THE PROBLEM: How many lines of these entries hold the string "listOf"? Answer with the number alone.
*** Opening EXTRACTED ENTRIES ***
-- ==== Sys2Proof/Machine/Lookup.lean ====
section
/-! DEFINITION. Lookup lists (09, R320–R347; 08, R265–R268, R286–R290, R302–R308; 07, R227–R229): the dispatcher, the
stack controllers' row requests, the lookup units, partials and the merge engine. -/
namespace Sys2Proof.Machine
open Sys2Proof

/-! ### The parts of a list -/

def State.list? (s : State) (id : Nat) : Option LList := s.lk.lists.find? fun l => l.id == id
def State.updList (s : State) (id : Nat) (f : LList → LList) : State :=
  { s with lk := { s.lk with lists := s.lk.lists.map fun (l : LList) => if l.id = id then f l else l } }
def State.frag? (s : State) (id : Nat) : Option Frag := s.lk.frags.find? fun f => f.id == id
def State.updFrag (s : State) (id : Nat) (f : Frag → Frag) : State :=
  { s with lk := { s.lk with frags := s.lk.frags.map fun (x : Frag) => if x.id = id then f x else x } }
def State.updRow (s : State) (rid : Nat) (f : RowReq → RowReq) : State :=
  { s with lk := { s.lk with rows := s.lk.rows.map fun (x : RowReq) => if x.rid = rid then f x else x } }
def State.dropRow (s : State) (rid : Nat) : State :=
  { s with lk := { s.lk with rows := s.lk.rows.filter fun (x : RowReq) => x.rid != rid } }

/-- A slotted operation: CAT or LASTK (R323). -/
def LList.slotted (l : LList) : Bool := l.op == 4 || l.op == 5

/-- Bytes of one output element (R324). -/
def outElemBytes (ofmt : Nat) : Nat := if ofmt = 0x11 then 32 else (elemBits ofmt + 7) / 8

/-- Bytes of one bag's output (R323, R324). -/
def LList.outBytes (l : LList) (d : TD) : Nat := (if l.slotted then l.k else 1) * d.w * outElemBytes l.ofmt

/-- The list still writes outputs: it has not failed and its context stands (R339, R341). -/
def LList.live (l : LList) : Bool := l.status == 0 && !l.torn

/-! ### Pooling (R330, R333, R336) -/

/-- L of a table's pooled sums (R205). -/
def TD.anchorL (d : TD) : Int := d.anchor - 95

/-- How a truncated value with STK stands beside one without it (R336). -/
def stkRank (stk neg : Bool) : Int := if stk then (if neg then -1 else 1) else 0

/-- MAX: keep the larger of two terms, by truncated value, then by STK and sign (R336). -/
def PoolElem.keepMax (a : PoolElem) (v : Int) (stk neg : Bool) : PoolElem :=
  if a.seen && (decide (v < a.v) || (v == a.v && decide (stkRank stk neg ≤ stkRank a.maxStk a.neg))) then a
  else { a with v := v, seen := true, maxStk := stk, neg := neg }

/-- Put one term into an element's pooled state (R92, R96, R97, R330 step 5). -/
def PoolElem.add (l : Int) (max : Bool) (e : PoolElem) (t : Term) : PoolElem :=
  let a := (Acc.fresh 2 l).addTerm t
  let e1 := { e with nan := e.nan || a.nan, pinf := e.pinf || a.pinf, ninf := e.ninf || a.ninf,
                     inv := e.inv || a.inv, aov := e.aov || a.aov }
  if max then
    match t with
    | .fin n _ _ => if a.aov then e1 else e1.keepMax a.units a.stk n
    | _ => e1
  else { e1 with v := e1.v + a.units, stk := e1.stk || a.stk }

/-- Absorb another element's state (R336). -/
def PoolElem.absorb (max : Bool) (e x : PoolElem) : PoolElem :=
  let e1 := { e with nan := e.nan || x.nan, pinf := e.pinf || x.pinf, ninf := e.ninf || x.ninf,
                     inv := e.inv || x.inv, aov := e.aov || x.aov }
  if max then (if x.seen then e1.keepMax x.v x.maxStk x.neg else e1)
  else { e1 with v := e1.v + x.v, stk := e1.stk || x.stk }

/-- Terms of a row under a weight (R86, R89, R330 steps 3 and 4); none is the zero row (R203). -/
def TD.terms (d : TD) (w : W32) (row : Option (List Byte)) : List Term :=
  match row with
  | none => List.replicate d.w (.fin false 0 0)
  | some b => (List.range d.w).map fun i =>
      let (e, inv) := d.elem b i
      if inv then .nan true else Term.ofProduct (dec32 w) e

/-- Add terms, element by element; an empty list of states stands for all-zero ones. -/
def poolTerms (l : Int) (max : Bool) (es : List PoolElem) (ts : List Term) : List PoolElem :=
  ts.zipIdx.map fun x => (listGet {} es x.2).add l max x.1

def absorbAll (max : Bool) (es xs : List PoolElem) : List PoolElem :=
  if xs.isEmpty then es else xs.zipIdx.map fun x => (listGet {} es x.2).absorb max x.1

/-- The record of an element's pooled state, for its output (R101, R334). -/
def PoolElem.acc (e : PoolElem) (l : Int) (max : Bool) (n : Nat) : Acc :=
  { mode := 2, lsb := l, sec0 := e.v, empty := n == 0, stk := if max then e.maxStk else e.stk,
    nan := e.nan, pinf := e.pinf, ninf := e.ninf, inv := e.inv, aov := e.aov, count := n }

/-- The 32 bytes and flags of an accumulator-record output (R334). -/
def PoolElem.record (e : PoolElem) (l : Int) (n : Nat) : List Byte × ArithFlags :=
  let s0 := e.v % 2 ^ 32
  let s1 := e.v / 2 ^ 32 % 2 ^ 32
  let s2 := e.v / 2 ^ 64
  ({ (e.acc l false n) with sec0 := s0, sec1 := s1, sec2 := s2, nz0 := s0 != 0, nz1 := s1 != 0, nz2 := s2 != 0 }.bytes,
    { inx := e.stk, inv := e.inv || (e.pinf && e.ninf), aov := e.aov })

/-- One output element (R333): its bytes and flags. -/
def LList.outElem (l : LList) (d : TD) (n : Nat) (e : PoolElem) : List Byte × ArithFlags :=
  if l.ofmt = 0x11 then e.record d.anchorL n
  else
    let sz := outElemBytes l.ofmt
    if n = 0 then (leBytes sz 0, {})
    else
      let c := (e.acc d.anchorL (l.op == 3) n).output l.ofmt (Rm.ofCode l.rm) l.sat (if l.op = 2 then n else 1) none
      (leBytes sz c.bits, c.flags)

/-- A run of output elements: bytes and flags. -/
def LList.outElems (l : LList) (d : TD) (n : Nat) (es : List PoolElem) : List Byte × ArithFlags :=
  (List.range d.w).foldl (fun x i =>
    let y := l.outElem d n (listGet {} es i)
    (x.1 ++ y.1, x.2.or y.2)) ([], {})

/-! ### Settling -/

/-- Add the flags of an output to the list and its table (R207, R333). -/
def State.listFlags (s : State) (l : LList) (f : ArithFlags) : State :=
  (s.updList l.id fun x => { x with flags := x.flags ||| f.bits }).tableFlags l.table f

/-- A row settles: its fragment has one row fewer, and its partial leaves once none is left (R331). A promoting row
stays to fill its slot (R289). -/
def State.rowSettle (s : State) (q : RowReq) (keep : Bool := false) : State :=
  let s1 := if keep then s.updRow q.rid fun x => { x with settled := true } else s.dropRow q.rid
  s1.updFrag q.frag fun f => { f with left := f.left - 1, sent := f.left ≤ 1 }

/-- Keep a row on record after it is settled: a far row or a read that is still to come back (R240, R307). -/
def RowReq.keeps (q : RowReq) : Bool :=
  match q.stage with | .reading _ _ => true | .far => true | _ => false

/-- Record a list's failure (R306, R339): the first status stays; rows not sent yet are dropped. -/
def State.listFail (s : State) (id st : Nat) : State :=
  match s.list? id with
  | none => s
  | some l =>
    let count := st == 1 && !l.failedCounted
    let s1 := if count then s.tableCount l.table 6 1 else s
    let s2 := s1.updList id fun x =>
      { x with status := if x.status = 0 then st else x.status, failedCounted := x.failedCounted || st == 1 }
    (s2.lk.rows.filter fun q => q.list == id && q.stage == .dispatcher && !q.settled).foldl (fun s q => s.rowSettle q) s2

/-- RESULT of a list (R338). -/
def LList.result (l : LList) : Nat := l.status + 2 ^ 8 * min l.subst (2 ^ 24 - 1) + 2 ^ 32 * l.flags

/-- A list whose bags are all complete or settled completes (R337): RESULT, then the counter. A torn list ends without
either (R341). -/
def State.listTry (s : State) (id : Nat) : State :=
  match s.list? id with
  | none => s
  | some l =>
    if (!l.live || l.next == l.nbags) && !(s.lk.frags.any fun f => f.list == id) then
      let s1 := { s with lk := { s.lk with
        lists := s.lk.lists.filter fun (x : LList) => x.id != id
        merges := s.lk.merges.filter fun (m : MergeSlot) => m.list != id } }
      if l.torn then s1
      else (s1.writeDA (l.hdrDa + 56) (leBytes 8 l.result)).bumpCtr l.core l.ctr
    else s

/-- Write output bytes of a list: a rejected write fails it (R187, R341). -/
def State.outWrite (s : State) (l : LList) (da : Nat) (bs : List Byte) : State :=
  if s.writeBarred da bs.length then s.listFail l.id 4 else s.wr da bs

/-- DA of a bag's output. -/
def LList.bagOut (l : LList) (bag : Nat) : Nat := l.outDa + bag * l.ostride

/-- A bag whose partials have all been absorbed is written and its slot freed (R333, R337). -/
def State.bagTry (s : State) (id bag : Nat) : State :=
  match s.list? id with
  | none => s
  | some l =>
    if s.lk.frags.any fun f => f.list == id && f.bag == bag then s
    else
      match s.lk.merges.find? fun m => m.list == id && m.bag == bag with
      | none => s
      | some m =>
        let s1 := { s with lk := { s.lk with
          merges := s.lk.merges.filter fun (x : MergeSlot) => !(x.list == id && x.bag == bag) } }
        if !l.live then s1
        else
          let d := s.td l.table
          if l.slotted then
            let sz := d.w * outElemBytes l.ofmt
            m.slots.foldl (fun st j =>
              match st.list? id with
              | some l' => if l'.live then st.outWrite l' (l.bagOut bag + j * sz) (List.replicate sz 0) else st
              | none => st) s1
          else
            let (bs, f) := l.outElems d m.n m.elems
            (s1.listFlags l f).outWrite l (l.bagOut bag) bs

/-- Pool a row, or the zero row, into its fragment, and settle it (R330 steps 3 to 5). -/
def State.rowPool (s : State) (q : RowReq) (l : LList) (d : TD) (row : Option (List Byte)) : State :=
  let s1 := s.updFrag q.frag fun f =>
    { f with np := f.np + 1, wts := f.wts ++ [q.weight]
             elems := poolTerms d.anchorL (l.op == 3) f.elems (d.terms q.weight row) }
  let x := loadUp (s.lk.luRows.get 0 q.owner) (s.lk.luRem.get 0 q.owner)
  let s2 := { s1 with lk := { s1.lk with luRows := s1.lk.luRows.set q.owner x.1, luRem := s1.lk.luRem.set q.owner x.2 } }
  s2.rowSettle q

/-- The bytes a lookup pools of a row as read: the list's half of a PUB row (R366). -/
def LList.rowBytes (l : LList) (d : TD) (b : List Byte) : List Byte :=
  if d.pub then d.halfBytes b l.half else b.take d.rb

/-- A kind-2 row from the stack's own fountain replica; none where it is missing, poisoned or ABSENT (R203, R305). -/
def State.ownReplica (s : State) (l : LList) (d : TD) (st r : Nat) : Option (List Byte) :=
  ((s.dirFind st l.table r none).bind fun i => s.dirAt st i).bind fun e =>
    if e.filling then none
    else
      let x := s.readDA e.slot d.span
      let b := l.rowBytes d x.data
      if x.clean && !d.absent b then some b else none

/-- Substitute a row (R305). -/
def State.substitute (s : State) (q : RowReq) (l : LList) (d : TD) : State :=
  let s1 := (s.tableCount l.table 5 1).updList l.id fun x => { x with subst := x.subst + 1 }
  let row := if d.fbKind = 2 then s.ownReplica l d q.owner d.fbRow else none
  let s2 := s1.updFrag q.frag fun f =>
    { f with np := f.np + 1, wts := f.wts ++ [q.weight]
             elems := poolTerms d.anchorL (l.op == 3) f.elems (d.terms q.weight row) }
  s2.rowSettle q q.keeps

/-- A row cannot arrive (R203, R304, R305). -/
def State.cannotArrive (s : State) (q : RowReq) (l : LList) (d : TD) : State :=
  if q.kind2 then s.rowPool q l d none
  else if d.latePol = 1 ∨ (d.latePol = 0 ∧ d.fbKind ≠ 0) then s.substitute { q with stage := .dispatcher } l d
  else (s.listFail l.id 1).rowSettle q

/-- A row's bytes are at its lookup unit (R203, R330). -/
def State.rowArrived (s : State) (q : RowReq) (l : LList) (d : TD) (b : List Byte) : State :=
  if !d.absent b then s.rowPool q l d (some b)
  else if q.kind2 then s.rowPool q l d none
  else
    let s1 := s.tableCount l.table 1 1
    if d.missPol = 0 then
      (s1.tableCount l.table 3 1).rowPool q l d (if d.defKind = 2 then s.ownReplica l d q.owner d.defRow else none)
    else (s1.tableCount l.table 4 1).rowSettle q

/-! ### Issue (R320–R322) -/

/-- A range lies wholly in one of the places of R322: the core's store, its cluster's cistern, or one basin region. -/
def State.listPlace (s : State) (core da n : Nat) : Bool :=
  let inside := fun (b sz : Nat) => decide (b ≤ da ∧ da + n ≤ b + sz)
  inside (coreStoreDA core 0) mib || inside (cisternDA (coreCluster core) 0) (8 * mib) ||
    (match s.regionOf da with
     | none => false
     | some k => decide (da + n ≤ (s.region k).daBase + (s.region k).size))

/-- The place that holds a DA, as its first byte and its size. -/
def State.placeRange (s : State) (da : Nat) : Nat × Nat :=
  match s.place da with
  | .coreStore k => (coreStoreDA k 0, mib)
  | .cistern c => (cisternDA c 0, 8 * mib)
  | .basin k => ((s.region k).daBase, (s.region k).size)
  | _ => (0, 0)

/-- The list that a header's 64 bytes describe. -/
def listOf (core da part : Nat) (h : List Byte) : LList :=
  let mode := leAt h 6 1
  { id := 0, cluster := coreCluster core, core := core, hdrDa := da, part := part
    table := leAt h 0 4, op := leAt h 4 1, ofmt := leAt h 5 1, rm := mode % 4, sat := mode.testBit 2, ctr := mode / 8 % 8
    k := leAt h 7 1, nbags := leAt h 8 4, ostride := leAt h 12 4, deadline := leAt h 16 8, margin := 0
    offDa := leAt h 24 8, idDa := leAt h 32 8, wtDa := leAt h 40 8, outDa := leAt h 48 8 }

/-- Output formats legal for an operation (R323). -/
def ofmtLegal (op ofmt : Nat) : Bool :=
  [0x00, 0x01, 0x02, 0x03, 0x04, 0x08, 0x10].contains ofmt || (ofmt == 0x11 && decide (op ≤ 1))

/-- The checks of R322 at issue, after the table's: a status, or 0. -/
def State.listCheck (s : State) (l : LList) (h : List Byte) : Nat :=
  let d := s.td l.table
  let slotted := l.op == 4 || l.op == 5
  let fieldsOk := decide (l.op ≤ 5) && ofmtLegal l.op l.ofmt && decide (leAt h 6 1 < 64)
    && (if slotted then decide (1 ≤ l.k) else l.k == 0)
    && decide (1 ≤ l.nbags ∧ l.nbags ≤ 2 ^ 20) && l.ostride % 64 == 0 && decide (l.outBytes d ≤ l.ostride)
    && [l.offDa, l.idDa, l.wtDa, l.outDa].all (fun a => decide (a < 2 ^ 52))
    && (l.op == 1 || l.wtDa == 0)
    && l.offDa % 4 == 0 && l.idDa % 8 == 0 && l.wtDa % 4 == 0 && l.outDa % 64 == 0
  let ranges := [(l.offDa, 4 * (l.nbags + 1)), (l.idDa, 1), (l.outDa, l.nbags * l.ostride)]
    ++ (if l.op = 1 then [(l.wtDa, 1)] else [])
  if !fieldsOk then 3
  else if ranges.any fun r => s.rangeUnmapped r.1 r.2 then 4
  else if ranges.all fun r => s.listPlace l.core r.1 r.2 then 0 else 3

/-- Issue a list whose header has been read (R214, R322, R326, R366): a list that fails at issue completes at once. -/
def State.listIssue (s : State) (core da : Nat) (h : List Byte) : State :=
  let part := (s.partOf (coreCluster core)).getD 16
  let l0 := listOf core da part h
  let l0 := { l0 with id := s.lk.nextList, margin := (s.late.margin.get 0x07D0 part).toNat }
  let t := l0.table
  let d := s.td t
  let bad := decide (2 ^ 18 ≤ t)
  let unusable := !bad && (!d.serves || d.part != part)
  let st := if bad then 3 else if unusable then 2 else s.listCheck l0 h
  let passed := l0.deadline != 0 && decide (l0.deadline - l0.margin ≤ s.time.now)
  let l := { l0 with half := s.half t, status := st, lateDone := passed }
  ({ s with lk := { s.lk with lists := s.lk.lists ++ [l], nextList := s.lk.nextList + 1 } }).listTry l.id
*** Closing EXTRACTED ENTRIES ***
RESPONSE: 2